While prices rose slightly in Ada County and declined somewhat in Canyon County, their combined prices are essentially unchanged from January, marking the first month without a decline since October.
Star and Middleton emerged as the only two cities in the Treasure Valley to record a yearly increase in prices. Star saw a gain of 11.7%, while Middleton's prices rose by 2.6%. Conversely, Kuna showed the biggest decline, with prices falling 19.8% year-over-year.
With fewer bidding wars, less competition, and more homes to choose from, buyers are enjoying better market conditions than last spring.
Following a sluggish fourth quarter, buyer activity jumped in January and February as increased affordability from falling home prices and a notable decline in mortgage rates pulled buyers off the sidelines.
According to data from the National Association of Realtors, sales to first-time buyers climbed to 31% of the market in January, up from 27% the previous year. We have seen a similar trend locally, with first-time homebuyers capitalizing on increased affordability from lower mortgage rates and home prices.
At the beginning of March, months of supply of homes for sale dipped to 1.54 in Ada County and 1.62 in Canyon County, the fifth monthly decline. While inventory is nearly double last year's level, it remains well below balanced levels, which has helped stabilize prices.
Most of the decline in supply since the fall months can be attributed to the resale market. Many homeowners have mortgages with interest rates below 4% and are reluctant to give them up for a higher rate on a new home. Additionally, with a robust labor market and a healthy economy, few people are in a position where they have to sell.
New construction inventory remains more abundant. Despite a reduction in new home starts, few builders we have spoken to are having trouble meeting demand. Builders have been quick to react to the slump in purchases by lowering prices and offering incentives, part of the reason local home prices have fallen so quickly.
While down from levels from earlier in the year, Treasure Valley home sales jumped 32% from the prior month. Homes typically go “under contract” 30 to 45 days before the sale closes. Hence, the February sales data largely reflect purchase decisions made between mid-December and the end of January.

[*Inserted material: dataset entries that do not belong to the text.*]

-- ==== Sys2Proof/Proofs/Windows.lean ====
section
/-! PROOFS. Domains (R282 to R284), how an invalidation of a window starts (R297, R299), and the commands of a window (R294 to R299, R304,
R621). -/
namespace Sys2Proof.Machine

open Sys2Proof

/-! ### Domains -/

section
variable {s : State} {c : Cmd} {h : CmdHdr} {domain : Nat}

/-- DOMAIN_CREATE takes room for the slots of a new domain; a job names at most one domain of a function (R283). -/
theorem exec_domainCreate {log2 job base : Nat} (ha : Accepted (.domainCreate h domain log2 job) c s) (hlo : 4 ≤ log2) (hhi : log2 ≤ 24)
    (hfn : (s.counted.fn? h.fn).isSome) (hb : s.counted.fnBusy h.fn = false) (hnew : Tbl.has s.counted.wu.domains domain = false)
    (hjob : job ≠ 0 → ∀ d ∈ s.counted.wu.domains, d.2.fn = h.fn → d.2.job ≠ job)
    (hroom : s.counted.allocate [] (64 * 2 ^ log2) = some base) :
    exec (.domainCreate h domain log2 job) s =
      .next (({ s.counted with wu := { s.wu with
        domains := Tbl.put s.wu.domains domain { fn := h.fn, job := job, log2Ids := log2, base := base } } } : State).answer
          (.domainCreate h domain log2 job) c .OK 0 []) := by
  have hsome : (s.counted.fn? h.fn).isNone = false := by simpa using hfn
  have htwin : (s.counted.wu.domains.any fun d => d.2.fn == h.fn && d.2.job == job && job != 0) = false := by
    simp only [List.any_eq_false, Bool.and_eq_true, beq_iff_eq, bne_iff_ne]
    exact fun d hd ⟨⟨hf, hj⟩, h0⟩ => hjob h0 d hd hf hj
  rw [exec_of_guards ha rfl rfl (by simp [bad, no, Nat.not_lt.mpr hlo, Nat.not_lt.mpr hhi, hsome, hb, hnew, htwin])]
  simp only [hroom]
  rfl

/-- A domain without open windows and bound rings is destroyed with its slots (R284). -/
theorem exec_domainDestroy (ha : Accepted (.domainDestroy h domain) c s) (hold : Tbl.has s.counted.wu.domains domain = true)
    (hopen : s.counted.domainOpen domain = false) (hbound : s.counted.domainBound domain = false) :
    exec (.domainDestroy h domain) s =
      .next (({ s.counted with wu := { s.wu with
        domains := Tbl.del s.wu.domains domain, slots := s.wu.slots.filter fun w => w.1 / 2 ^ 24 != domain } } : State).answer
          (.domainDestroy h domain) c .OK 0 []) :=
  exec_ok_of_guards ha rfl rfl (by simp [no, hold, hopen, hbound])

end

/-! ### How an invalidation starts -/

/-- An invalidation as it is entered: a second revocation of a window within a frame is held (R299). -/
def State.dueInval (s : State) (domain id : Nat) (why : Inval) : Revocation :=
  { domain := domain, id := id, why := why, started := s.ns,
    held := why.revokes && (match Tbl.get? s.wu.slots (slotKey domain id) with
      | some w => w.revoked == some s.frame
      | none => false) }

def State.enterInval (s : State) (r : Revocation) : State :=
  { s with wu := { s.wu with revocations := s.wu.revocations ++ [r] } }

theorem State.invalidate_held {s : State} {domain id : Nat} {why : Inval} (h : (s.dueInval domain id why).held = true) :
    s.invalidate domain id why = s.enterInval (s.dueInval domain id why) := if_pos h

theorem State.invalidate_begins {s : State} {domain id : Nat} {why : Inval} (h : (s.dueInval domain id why).held = false) :
    s.invalidate domain id why = (s.enterInval (s.dueInval domain id why)).beginInval (s.dueInval domain id why) :=
  if_neg (Bool.eq_false_iff.mp h)

section
variable {t : State} {r : Revocation}

/-- A modification or a clearing of marks only flushes the caches. -/
theorem State.beginInval_keeping (h : r.why.revokes = false) : t.beginInval r = t.broadcast r.domain r.id false := by
  simp only [State.beginInval, h, Bool.false_eq_true, if_false]

/-- A revocation marks the slot first (step 1 of R297). -/
theorem State.beginInval_revoking (h : r.why.revokes = true) :
    t.beginInval r = ({ t with wu := { t.wu with
      slots := Tbl.modify t.wu.slots (slotKey r.domain r.id) Window.revokedNow } } : State).broadcast r.domain r.id true := by
  simp only [State.beginInval, h, if_true]

end

/-! ### What a window command does in its turn -/

section
variable {t : State} {domain id : Nat} {d : Domain} (hd : Tbl.get? t.wu.domains domain = some d) (hid : id < 2 ^ d.log2Ids)
include hd hid

/-- WINDOW_OPEN on a slot that is not valid: the window that it enters, with a new check byte and the slot's generation (R294, R295). -/
theorem State.openWindow_opens {rights track base : Nat} {extents : List (Nat × Nat)} {l : List Extent} (htrack : track ≤ 1)
    (hne : extents ≠ []) (hlen : extents.length ≤ 8) (hok : extents.all extentOk = true) (hfree : (t.slot domain id).valid = false)
    (hroom : t.placeExtents [] (layExtents extents 0) (track == 1) = some (base, l)) :
    t.openWindow domain rights track id extents =
      (t.draw.2.setSlot domain id
        { valid := true, rights := rights, accessed := false, dirtyTrack := track == 1, check := t.draw.1 % 256,
          gen := (t.slot domain id).gen, fn := d.fn, length := sumNat (extents.map (·.1)), extentBase := base, openTime := t.ns,
          extents := l, revoked := (t.slot domain id).revoked }).payload
        (le 4 (id + at_ (t.draw.1 % 256) 24) ++ le 1 (t.slot domain id).gen) := by
  rw [State.openWindow, guarded_none (by simp [bad, Nat.not_lt.mpr htrack, hne, Nat.not_lt.mpr hlen, hok])]
  simp only [hd]
  rw [guarded_none (by simp [bad, no, Nat.not_le.mpr hid, hfree])]
  simp only [hroom]
  rfl

variable (hv : (t.slot domain id).valid = true)
include hv

/-- A window that is open is found by every command. -/
theorem State.noWindow_of_valid : t.noWindow domain id = false := by
  simp [State.noWindow, hd, hid, hv]

theorem State.queryWindow_open (hthere : Tbl.has t.wu.slots (slotKey domain id) = true) :
    t.queryWindow domain id = t.payload ((t.slot domain id).bytes domain id ++ (t.slot domain id).extents.flatMap (·.bytes)) := by
  simp only [State.queryWindow, hd]
  rw [guarded_none (by simp [bad, Nat.not_le.mpr hid])]
  simp only [hthere, hv, if_true]

theorem State.revokeWindow_open : t.revokeWindow domain id = .wait (t.invalidate domain id .revoke) (.revoke domain id) :=
  guarded_none (by simp [no, State.noWindow_of_valid hd hid hv])

/-- WINDOW_MODIFY sets the rights and the IOVAs; without lazy an invalidation follows, for which it waits (R296). -/
theorem State.modifyWindow_open {rights lazy : Nat} {iovas : List Nat} (hlazy : lazy ≤ 1)
    (hlen : iovas.length = (t.slot domain id).extents.length) (hok : badIova iovas (t.slot domain id).extents = none) :
    let u := t.setSlot domain id { t.slot domain id with
      rights := rights, extents := ((t.slot domain id).extents.zip iovas).map fun x => { x.1 with iova := x.2 } }
    t.modifyWindow domain rights lazy id iovas =
      if lazy = 1 then u.ok else .wait (u.invalidate domain id .modify) (.modify domain id) :=
  guarded_none (by simp [bad, no, State.noWindow_of_valid hd hid hv, Nat.not_lt.mpr hlazy, hlen, hok])

/-- WINDOW_DIRTY of an open window, by its action (R304). -/
theorem State.dirtyWindow_enable {l : List Extent} (hroom : t.addBitmaps [] (t.slot domain id).extents = some l) (buffer n : Nat) :
    t.dirtyWindow domain 0 id buffer n =
      (t.setSlot domain id { t.slot domain id with dirtyTrack := true, extents := l }).payload (le 8 0) := by
  rw [State.dirtyWindow, guarded_none (by simp [no, State.noWindow_of_valid hd hid hv]), if_pos rfl]
  simp only [hroom]

theorem State.dirtyWindow_disable (buffer n : Nat) :
    t.dirtyWindow domain 1 id buffer n = (t.setSlot domain id { t.slot domain id with
      dirtyTrack := false, extents := (t.slot domain id).extents.map fun e => { e with bitmap := none } }).payload (le 8 0) :=
  guarded_none (by simp [no, State.noWindow_of_valid hd hid hv])

/-- The bitmaps are written to the manager's buffer, which can be reached and holds them, and cleared. -/
theorem State.dirtyWindow_fetch {buffer n : Nat} (hm : t.managerReachable = true)
    (hfits : ((t.slot domain id).extents.flatMap (·.mapBytes)).length ≤ n) :
    t.dirtyWindow domain 2 id buffer n =
      ((t.setSlot domain id { t.slot domain id with
        extents := (t.slot domain id).extents.map fun e => { e with bitmap := e.bitmap.map fun b => (b.1, []) } }).managerWrite buffer
          ((t.slot domain id).extents.flatMap (·.mapBytes))).payload
        (le 8 ((t.slot domain id).extents.flatMap (·.mapBytes)).length) :=
  calc t.dirtyWindow domain 2 id buffer n
      = t.guarded _ _ := guarded_none (by simp [no, State.noWindow_of_valid hd hid hv])
    _ = _ := guarded_none (by simp only [no, hm, Nat.not_lt.mpr hfits]; rfl)

theorem State.dirtyWindow_clear (buffer n : Nat) :
    t.dirtyWindow domain 3 id buffer n =
      .wait ((t.setSlot domain id { t.slot domain id with
        accessed := false, extents := (t.slot domain id).extents.map fun e => { e with dirty := false } }).invalidate domain id .clear)
          (.dirty domain id) :=
  guarded_none (by simp [no, State.noWindow_of_valid hd hid hv])

end

/-! ### A window command gets its turn, or waits for it -/

section
variable {s : State} {h : CmdHdr} {domain id : Nat}

theorem State.windowStart_runs (hb : s.windowBusy domain id = false) {waits : Bool} (hw : waits = true → s.waitFull h = false) (i : Instr) :
    s.windowStart h domain id waits i = s.windowRun i := by
  have hroom : (waits && s.waitFull h) = false := by
    cases waits with
    | false => rfl
    | true => simp [hw rfl]
  simp only [State.windowStart, hroom, hb, Bool.false_eq_true, if_false]

/-- On a busy window a waiting command waits for its turn (R299). -/
theorem State.windowStart_waits (hb : s.windowBusy domain id = true) (hw : s.waitFull h = false) (i : Instr) :
    s.windowStart h domain id true i = .wait s (.window domain id) := by
  simp [State.windowStart, hb, hw]

/-- Any other is held, and no command starts meanwhile (R493). -/
theorem State.windowStart_held (hb : s.windowBusy domain id = true) (i : Instr) :
    s.windowStart h domain id false i = .hold s (.window domain id) := by
  simp [State.windowStart, hb]

variable {c : Cmd} {i : Instr} {waits : Bool} {k : CmdResult} (ha : Accepted i c s)
include ha

/-- An accepted window command is concluded with what comes of its start. -/
theorem exec_windowStart (hex : exec i s = .next (s.command i fun s => s.windowStart h domain id waits i))
    (hk : s.counted.windowStart h domain id waits i = k) : exec i s = .next (State.conclude i c k) := by
  rw [hex, State.command_of_accepted _ ha, hk]

/-- As `exec_windowStart`, for the one after which waiting work goes on: WINDOW_REVOKE. -/
theorem exec_work_windowStart (hex : exec i s = .next (s.workCommand i fun s => s.windowStart h domain id waits i))
    (hk : s.counted.windowStart h domain id waits i = k) : exec i s = .next (State.conclude i c k).settle := by
  rw [hex, State.work_of_accepted _ ha, hk]

variable (hb : s.counted.windowBusy domain id = false) (hw : s.counted.waitFull h = false)
include hb hw

/-- On a window that is not busy, a window command is concluded with what it does in its turn. -/
theorem exec_windowRun (hex : exec i s = .next (s.command i fun s => s.windowStart h domain id waits i))
    (hk : s.counted.windowRun i = k) : exec i s = .next (State.conclude i c k) :=
  exec_windowStart ha hex ((State.windowStart_runs hb (fun _ => hw) i).trans hk)

/-- As `exec_windowRun`, for a command that is answered at once. -/
theorem exec_windowRun_payload {u : State} {p : List Byte}
    (hex : exec i s = .next (s.command i fun s => s.windowStart h domain id waits i)) (hk : s.counted.windowRun i = u.payload p) :
    exec i s = .next (u.answer i c .OK 0 p) :=
  exec_windowRun ha hb hw hex hk

end

/-- Settles O33: the lemma of each command by the state of the window, and of an invalidation by its cause and the frame. -/
theorem windowCommands : Obligations.WindowCommands := by
  refine ⟨fun s c h domain => ⟨fun log2 job base => exec_domainCreate, exec_domainDestroy, fun id hw hb => ⟨fun ha => ?_, fun ha => ?_⟩⟩,
    fun s domain id why => ⟨State.invalidate_held, fun hnow hkeep => ?_, fun hnow hrevokes => ?_⟩,
    fun s c h domain id d hw hb hd hid => ⟨?_, fun ha hv hthere => ?_, fun hv => ⟨fun ha => ?_, ?_, fun l ha hroom => ?_, fun ha => ?_,
      fun buffer n ha hm hfits => ?_, fun ha => ?_⟩⟩⟩
  · exact exec_work_windowStart ha rfl (State.windowStart_waits (s := s.counted) hb hw _)
  · exact exec_windowStart ha rfl (State.windowStart_held (s := s.counted) hb _)
  · exact (State.invalidate_begins hnow).trans (State.beginInval_keeping hkeep)
  · exact (State.invalidate_begins hnow).trans (State.beginInval_revoking hrevokes)
  · intro rights track extents base l i check w ha htrack hne hlen hok hfree hroom
    exact exec_windowRun_payload ha hb hw rfl (State.openWindow_opens (t := s.counted) hd hid htrack hne hlen hok hfree hroom)
  · exact exec_windowRun_payload ha hb hw rfl (State.queryWindow_open (t := s.counted) hd hid hv hthere)
  · exact exec_work_windowStart ha rfl
      ((State.windowStart_runs (s := s.counted) hb (fun _ => hw) _).trans (State.revokeWindow_open (t := s.counted) hd hid hv))
  · intro rights lazy iovas i t ha hlazy hlen hok
    have row := State.modifyWindow_open (t := s.counted) (rights := rights) hd hid hv hlazy hlen hok
    exact ⟨fun h1 => exec_windowRun_payload ha hb hw rfl (row.trans (if_pos h1)),
      fun h0 => exec_windowRun ha hb hw rfl (row.trans (if_neg (by simp [h0])))⟩
  · exact exec_windowRun_payload ha hb hw rfl (State.dirtyWindow_enable (t := s.counted) hd hid hv hroom 0 0)
  · exact exec_windowRun_payload ha hb hw rfl (State.dirtyWindow_disable (t := s.counted) hd hid hv 0 0)
  · exact exec_windowRun_payload ha hb hw rfl (State.dirtyWindow_fetch (t := s.counted) hd hid hv hm hfits)
  · exact exec_windowRun ha hb hw rfl (State.dirtyWindow_clear (t := s.counted) hd hid hv 0 0)

end Sys2Proof.Machine
end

In contrast, January is usually the slowest month for recorded sales. The month's data reflect homes going under contract between the week before Thanksgiving and New Year's Day.
There was a clear return in buyer demand at the beginning of the year that continued into February. However, that trend has tapered off in the last few weeks as mortgage rates have ticked higher.
Continued economic growth, which has boosted buyer confidence, is keeping inflation hot, encouraging the Federal Reserve to keep its foot firmly on the monetary brakes. The result is rising interest rates and a notable decline in new mortgage applications in the last few weeks.
People apply for loans early in the home-buying process. Therefore, the current decrease in applications will not have a substantial impact in March. However, if we continue to see a slowdown in applications, it could lead to a reduction in sales by April or May.
As of the week ending March 9th, the average 30-year fixed-rate mortgage climbed to 6.73%. While still below November 2022's high of 7.08%, it represents a notable increase from 6.12% just a month ago.
Mortgage rates are a reliable predictor of home-buying demand, particularly in the short term. Even a slight uptick in rates can raise the cost of purchasing a home. However, the recent shifts in demand are more significant than would be expected purely from an affordability standpoint, suggesting there is some psychology at play.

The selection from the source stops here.